◆ **Goal of the exercise**
Quote exactly and only this range of lines in the data below: the line that holds "placed at it. -/" to the line that holds "theorem test_decode_mul : decode", both included.

[[ Provided information open ]]

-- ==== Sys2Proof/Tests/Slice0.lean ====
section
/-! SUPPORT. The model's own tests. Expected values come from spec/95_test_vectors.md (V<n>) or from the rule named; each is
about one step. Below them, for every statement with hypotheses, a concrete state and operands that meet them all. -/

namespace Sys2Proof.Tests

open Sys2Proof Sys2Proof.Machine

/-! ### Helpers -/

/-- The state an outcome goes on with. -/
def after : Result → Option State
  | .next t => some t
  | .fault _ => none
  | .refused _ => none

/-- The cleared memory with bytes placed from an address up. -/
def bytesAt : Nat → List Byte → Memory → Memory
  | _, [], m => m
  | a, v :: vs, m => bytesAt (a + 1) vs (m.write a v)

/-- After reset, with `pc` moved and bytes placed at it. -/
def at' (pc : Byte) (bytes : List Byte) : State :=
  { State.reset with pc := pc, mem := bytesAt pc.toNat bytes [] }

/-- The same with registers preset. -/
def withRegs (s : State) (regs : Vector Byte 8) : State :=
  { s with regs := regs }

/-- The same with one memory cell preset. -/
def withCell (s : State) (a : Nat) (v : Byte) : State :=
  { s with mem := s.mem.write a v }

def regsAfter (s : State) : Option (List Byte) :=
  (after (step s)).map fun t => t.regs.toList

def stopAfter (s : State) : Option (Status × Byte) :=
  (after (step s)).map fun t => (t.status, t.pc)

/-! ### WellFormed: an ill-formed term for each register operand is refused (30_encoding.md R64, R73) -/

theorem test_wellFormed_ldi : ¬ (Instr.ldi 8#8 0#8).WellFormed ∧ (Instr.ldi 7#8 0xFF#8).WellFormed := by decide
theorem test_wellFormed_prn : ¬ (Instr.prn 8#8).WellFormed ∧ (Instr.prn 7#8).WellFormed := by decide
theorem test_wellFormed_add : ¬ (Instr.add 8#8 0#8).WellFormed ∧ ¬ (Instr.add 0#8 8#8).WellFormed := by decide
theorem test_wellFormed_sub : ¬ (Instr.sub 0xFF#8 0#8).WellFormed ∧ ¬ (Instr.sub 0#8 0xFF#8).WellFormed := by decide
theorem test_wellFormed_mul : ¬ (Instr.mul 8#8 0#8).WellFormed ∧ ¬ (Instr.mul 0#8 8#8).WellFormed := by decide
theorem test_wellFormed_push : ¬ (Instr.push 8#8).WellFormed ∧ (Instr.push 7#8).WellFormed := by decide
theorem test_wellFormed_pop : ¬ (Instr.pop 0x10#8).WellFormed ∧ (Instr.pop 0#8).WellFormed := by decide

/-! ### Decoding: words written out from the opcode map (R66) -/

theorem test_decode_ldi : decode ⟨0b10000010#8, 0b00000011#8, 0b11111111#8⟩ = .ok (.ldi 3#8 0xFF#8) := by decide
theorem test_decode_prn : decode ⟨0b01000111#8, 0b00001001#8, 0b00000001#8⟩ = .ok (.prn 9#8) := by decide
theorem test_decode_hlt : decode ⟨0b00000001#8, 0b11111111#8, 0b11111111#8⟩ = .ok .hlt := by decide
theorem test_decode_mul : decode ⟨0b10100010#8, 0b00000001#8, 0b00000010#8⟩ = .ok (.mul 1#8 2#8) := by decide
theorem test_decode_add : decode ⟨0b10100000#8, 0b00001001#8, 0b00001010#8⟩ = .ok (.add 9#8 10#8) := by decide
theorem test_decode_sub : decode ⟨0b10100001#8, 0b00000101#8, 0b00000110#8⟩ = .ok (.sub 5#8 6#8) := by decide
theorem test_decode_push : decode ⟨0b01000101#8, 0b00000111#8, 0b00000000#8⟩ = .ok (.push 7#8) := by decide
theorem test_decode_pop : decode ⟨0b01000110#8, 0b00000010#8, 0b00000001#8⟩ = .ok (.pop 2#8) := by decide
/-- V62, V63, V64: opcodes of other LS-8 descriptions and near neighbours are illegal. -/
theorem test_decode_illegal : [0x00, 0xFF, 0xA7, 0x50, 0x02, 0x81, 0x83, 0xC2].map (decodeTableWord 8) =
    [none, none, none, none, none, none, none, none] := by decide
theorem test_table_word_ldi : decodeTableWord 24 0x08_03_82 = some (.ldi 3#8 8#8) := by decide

[[ Provided information closed ]]

◆ **Expected answer**
/-- After reset, with `pc` moved and bytes placed at it. -/
def at' (pc : Byte) (bytes : List Byte) : State :=
  { State.reset with pc := pc, mem := bytesAt pc.toNat bytes [] }

/-- The same with registers preset. -/
def withRegs (s : State) (regs : Vector Byte 8) : State :=
  { s with regs := regs }

/-- The same with one memory cell preset. -/
def withCell (s : State) (a : Nat) (v : Byte) : State :=
  { s with mem := s.mem.write a v }

def regsAfter (s : State) : Option (List Byte) :=
  (after (step s)).map fun t => t.regs.toList

def stopAfter (s : State) : Option (Status × Byte) :=
  (after (step s)).map fun t => (t.status, t.pc)

/-! ### WellFormed: an ill-formed term for each register operand is refused (30_encoding.md R64, R73) -/

theorem test_wellFormed_ldi : ¬ (Instr.ldi 8#8 0#8).WellFormed ∧ (Instr.ldi 7#8 0xFF#8).WellFormed := by decide
theorem test_wellFormed_prn : ¬ (Instr.prn 8#8).WellFormed ∧ (Instr.prn 7#8).WellFormed := by decide
theorem test_wellFormed_add : ¬ (Instr.add 8#8 0#8).WellFormed ∧ ¬ (Instr.add 0#8 8#8).WellFormed := by decide
theorem test_wellFormed_sub : ¬ (Instr.sub 0xFF#8 0#8).WellFormed ∧ ¬ (Instr.sub 0#8 0xFF#8).WellFormed := by decide
theorem test_wellFormed_mul : ¬ (Instr.mul 8#8 0#8).WellFormed ∧ ¬ (Instr.mul 0#8 8#8).WellFormed := by decide
theorem test_wellFormed_push : ¬ (Instr.push 8#8).WellFormed ∧ (Instr.push 7#8).WellFormed := by decide
theorem test_wellFormed_pop : ¬ (Instr.pop 0x10#8).WellFormed ∧ (Instr.pop 0#8).WellFormed := by decide

/-! ### Decoding: words written out from the opcode map (R66) -/

theorem test_decode_ldi : decode ⟨0b10000010#8, 0b00000011#8, 0b11111111#8⟩ = .ok (.ldi 3#8 0xFF#8) := by decide
theorem test_decode_prn : decode ⟨0b01000111#8, 0b00001001#8, 0b00000001#8⟩ = .ok (.prn 9#8) := by decide
theorem test_decode_hlt : decode ⟨0b00000001#8, 0b11111111#8, 0b11111111#8⟩ = .ok .hlt := by decide
theorem test_decode_mul : decode ⟨0b10100010#8, 0b00000001#8, 0b00000010#8⟩ = .ok (.mul 1#8 2#8) := by decide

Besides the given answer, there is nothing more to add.